1 Reply Latest reply on Feb 26, 2020 8:16 AM by siaz_4422716

    Secure access of GATT Characteristic

    siaz_4422716

      Hello,

       

      We are on the process to secure our bluetooth device based on CYBT-213043-02 module

      We use ModusToolBox Version:  2.0.0

      Wiced BT SDK version : release-v2.1.0

      We use CYBT-213043-EVAL has development board for this project

      You will find our project based on Exercise 4B.4 attach to this post.

       

      Our Bluetooth pairing device is an Ubuntu 18.04 running Bluez stack/Bluetoothctl v5.48

      Another bluetooth pairing device is an debian running Bluez stack/Bluetoothctl v5.50

       

      The first state that we want to achieve is to validated the paring/bonding with a Passkey Entry.

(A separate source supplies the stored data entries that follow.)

-- ==== Sys2Proof/Machine/Attempt.lean ====
section
/-! DEFINITION. Warm restarts of the Studio, attempts of an unconfirmed set and the fallback (R425, R488, R494 to R497). -/
namespace Sys2Proof.Machine

/-- The Keeper writes a boot record; its generation moves on (R488). The write is taken as complete in the step (log entry 28). -/
def writeBoot (s : State) (r : BootRecord) : State := { s with nv := { s.nv with boot := { r with brgen := (s.nv.boot.brgen + 1) % 2 ^ 32 } } }

/-- Does a pending set run that is not yet confirmed (R494)? -/
def unconfirmed (s : State) : Bool := s.nv.boot.pending != 0 && s.fw.running != s.nv.boot.active

/-- Does a set of places need a part reset: does it hold KEEPER or S_MICROCODE (R489)? -/
def partLevel (set_ : Nat) : Bool := bit set_ 0 || bit set_ 2

/-- The Studio restarts: what R29 says is discarded, and the Studio serves no mailbox until it is back (R425). -/
def studioRestart (s : State) (halt : Bool) : State :=
  let s := warmDiscard s
  { s with sup := { s.sup with
    ready := false, stopped := true, restartAt := if halt then none else some s.now, halted := s.sup.halted || halt
    counts := List.replicate 16 0 } }

/-- The record of an outcome in the completion of ACTIVATE (R504). -/
def outcomeBytes (addr outcome cause : Nat) : List Byte := le 1 addr ++ le 1 outcome ++ le 1 cause ++ [0]

/-- The ACTIVATE operation of an activation ends (R504). -/
def endActivation (s : State) (status : Nat) (result : List Byte) : State :=
  let s' := { s with fw := { s.fw with activation := none } }
  match s.fw.activation.bind (·.hdr) with
  | some h => completeOp s' h status result
  | none => s'

/-- A record that the next start reports with CARRIED set (R414, R565). -/
def carry (s : State) (block kind detail : Nat) : State :=
  let msg := faultMsg 0 block kind detail
  { s with aon := { s.aon with carried := s.aon.carried ++ [{ newRec s msg (classOf s kind) realMsg with carried := true }] } }

/-- The fallback (R496, R497): one boot record clears PENDING, the previous places run, a migrated area is discarded with what was
stored after the activation, and the restart of R489 follows. -/
def fallback (s : State) (cause : Nat) : State :=
  let b := s.nv.boot
  let s := writeBoot s { b with pending := 0, bootCount := 0, actAt := 0, migrate := 0 }
  let nv := match s.nv.migrated with
    | some m =>
      { s.nv with settings := m.settings, cal := m.cal, calB := m.cal, reaction := m.reaction, cellMap := m.cellMap, migrated := none }
    | none => s.nv
  let s := { s with
    nv := { nv with newKey := none }, fw := { s.fw with running := b.active }, aon := { s.aon with confirmEnd := none }
    faults := { s.faults with
      table := ((nv.reaction.map (·.1)).getD defaultClasses), tableGen := (nv.reaction.map (·.2)).getD 0 }
    segs := s.segs.map fun d => { d with cells := nth nv.cellMap (d.code - 2) 0 } }
  if partLevel b.pending then partReset (carry s 9 0xB5 (256 * cause + b.pending)) 1
  else
    let s := raise s 0 9 0xB5 (256 * cause + b.pending)
    studioRestart (endActivation s 0x8D (le 1 1 ++ zeros 3 ++ outcomeBytes s.chain.addr 1 cause)) false

/-- An attempt of the unconfirmed set has failed (R495). A part-level set counts its next attempt at the start that follows (R499). -/
def attemptFailed (s : State) (cause : Nat) : State :=
  let b := s.nv.boot
  if 3 ≤ b.bootCount then fallback s cause
  else if partLevel b.pending then partReset s 1
  else
    let s := writeBoot s { b with bootCount := b.bootCount + 1 }
    studioRestart { s with aon := { s.aon with confirmEnd := some (s.now + 60 * secT) } } false

/-- A warm restart of the Studio for a fault kind, or its halt at the third within 600 s (R425, log entry 16); for an unconfirmed set
the failed attempt takes the place of the halt (R495). -/
def warmRestart (s : State) (cause : Nat) : State :=
  let recent := s.sup.restarts.filter fun t => decide (s.now < t + 600 * secT)
  let s := { s with sup := { s.sup with restarts := recent ++ [s.now] } }
  if unconfirmed s then attemptFailed s cause
  else if 2 ≤ recent.length then raise (studioRestart s true) 0 15 0x86 (recent.length + 1)
  else studioRestart s false

end Sys2Proof.Machine
end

      Then we want to constrain the read/write/notify access of Gatt Characteristic only to the client that have been already paired (with the passkey process).

       

      Following the labs ( https://github.com/cypresssemiconductorco/CypressAcademy_WBT101_Files ) one way to achieve this goal is to follow the Exercise 4B.4 (Advanced) Add a Pairing Passkey from WBT101-04B-BLE-Ntfy-Sec.pdf

       

      To secure our GATT access we understood that we need to fill the Read (authentificated) box on Bluetooth Configurator in each characteristic permissions that we want to protect

       

      Using this setup we observe the following behaviour when trying to read a characteristic "Counter" implemented as Read (authentificated) :

      Performing a connect to the device with bluez, without asking for pairing.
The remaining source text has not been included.